/-- Forwarded dockets, their receipts and timeouts, broadcasts, remote reports and echoes. A docket of group 0x0_
acts on the local host attachment: with FORWARD set it is refused with 0x8005, without it it is not forwarded. A
docket forwarded to this device joins the chain queue, once for each source and sequence. A receipt for a
forwarded docket answers it with flag [3]; one for no outstanding docket counts as late; a timeout answers with
0x0603, reason 4 and cause 4. EVENT_BROADCAST records the broadcast and raises event 302, REMOTE_FAULT_REPORT is
held for the collector, CHAIN_ECHO waits for its reply, which ends it with the round trip within 1 ms and with
0x8802 later, and CHAIN_MAP writes the map to host memory. (R352) -/
def Obligations.ForwardedDockets : Prop :=
  (∀ (c : Instr) (k : Docket) (used : List (Nat × Nat)) (s : State), docketRow c = some (k, used) → dkOp k < 0x10 →
      s.dev.canBegin k = true → s.dev.store.holes.length < 384 →
      (dkForward k = true → exec c s = .next (s.after k fun d => d.finish k 0x8005)) ∧
      (dkForward k = false → s.dev.forwards k = false)) ∧
    (∀ (s : State) (src seq : Nat) (b : List Byte), s.dev.mayOriginate = true → b.length = 64 →
      knownOpcode (u8 b 0) = true → (src, seq) ∉ s.dev.chain.ran → s.dev.chain.queue = [] →
      ∃ ran, (src, seq) ∈ ran ∧ exec (.forwardedDocket src seq b) s = .next (s.withDev (
        s.dev.onChain fun c => { c with ran := ran, queue := [⟨src, seq, b, false⟩] }))) ∧
    (∀ (s : State) (src seq : Nat) (b : List Byte), (src, seq) ∈ s.dev.chain.ran →
      exec (.forwardedDocket src seq b) s = .next s) ∧
    (∀ (s : State) (k : Docket) (seq : Nat) (r : List Byte), s.dev.chain.fwd = [⟨seq, k⟩] → dkOp k ≠ 0x24 →
      r.length = 32 →
      exec (.forwardedReceipt (u8 k.bytes 4) seq r) s = .next (s.withDev (
        (s.dev.onChain fun c => { c with fwd := [] }).answer
          ⟨k, u16 r 0, r.drop 8, true, bit (u8 r 7) 4, 1, true, true⟩)) ∧
      exec (.forwardTimeout seq) s = .next (s.withDev (
        (s.dev.onChain fun c => { c with fwd := [] }).answer ⟨k, 0x0603, [4], true, false, 4, true, false⟩))) ∧
    (∀ (s : State) (src seq : Nat) (r : List Byte), (∀ x ∈ s.dev.chain.fwd, x.seq ≠ seq) →
      exec (.forwardedReceipt src seq r) s = .next (s.withDev (
        s.dev.onChain fun c => { c with lateRcpt := bump c.lateRcpt })) ∧
      exec (.forwardTimeout seq) s = .next s) ∧
    (∀ (s : State) (src code cyc : Nat) (b : List Byte), exec (.eventBroadcast src code b cyc) s = .next (s.withDev (
      (s.dev.onChain fun c => { c with bcasts := lastN 16 (c.bcasts ++
        [(src, s.dev.time.epoch.toNat, code, s.dev.nsAt cyc, padTo 16 b)]) }).raise 302 (s.dev.nsAt cyc)))) ∧
    (∀ (s : State) (src cls ns ep endp cyc : Nat) (b : List Byte), s.dev.mayOriginate = true →
      exec (.remoteFaultReport src cls ns ep endp b cyc) s = .next (s.withDev (
        s.dev.onChain fun c => { c with remote := c.remote ++ [⟨src, cls, ns, ep, endp, b, s.dev.nsAt cyc⟩] }))) ∧
    (∀ (s : State) (k : Docket), s.dev.runsHere k [(8, 8)] → exec (.chainEcho k) s = .next (s.after k fun d =>
      (d.sendTo 7 (u8 k.bytes 8) (leBytes 2 (d.chain.seqs.getD 7 0) ++ [0])).onChain fun c =>
        { c with echoes := c.echoes ++ [(d.chain.seqs.getD 7 0, k, d.upNs 0)] })) ∧
    (∀ (s : State) (k : Docket) (seq sent elapsed : Nat), s.dev.chain.echoes = [(seq, k, sent)] →
      exec (.echo (u8 k.bytes 8) seq true elapsed) s = .next (s.withDev (
        let d := s.dev.onChain fun c => { c with echoes := [] }
        if elapsed ≤ 1000000 then d.finish k 0 (leBytes 4 elapsed) else d.finish k 0x8802))) ∧
    (∀ (s : State) (src seq elapsed : Nat), exec (.echo src seq false elapsed) s = .next (s.withDev (
      s.dev.sendTo 7 src (leBytes 2 seq ++ [1])))) ∧
    ∀ (s : State) (k : Docket), s.dev.runsHere k [(8, 19)] → u64 k.bytes 8 % 4 = 0 → 4096 ≤ u32 k.bytes 16 →
      exec (.chainMap k) s = .next (s.after k fun d =>
        (d.hostWrite (u64 k.bytes 8) d.chainMapBytes).finish k 0 (leBytes 4 4096))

##############################

TASK DESCRIPTION:
Work through the records above. Copy every line with the string "length".

EXERCISE OUTPUT:
      s.dev.canBegin k = true → s.dev.store.holes.length < 384 →
    (∀ (s : State) (src seq : Nat) (b : List Byte), s.dev.mayOriginate = true → b.length = 64 →
      r.length = 32 →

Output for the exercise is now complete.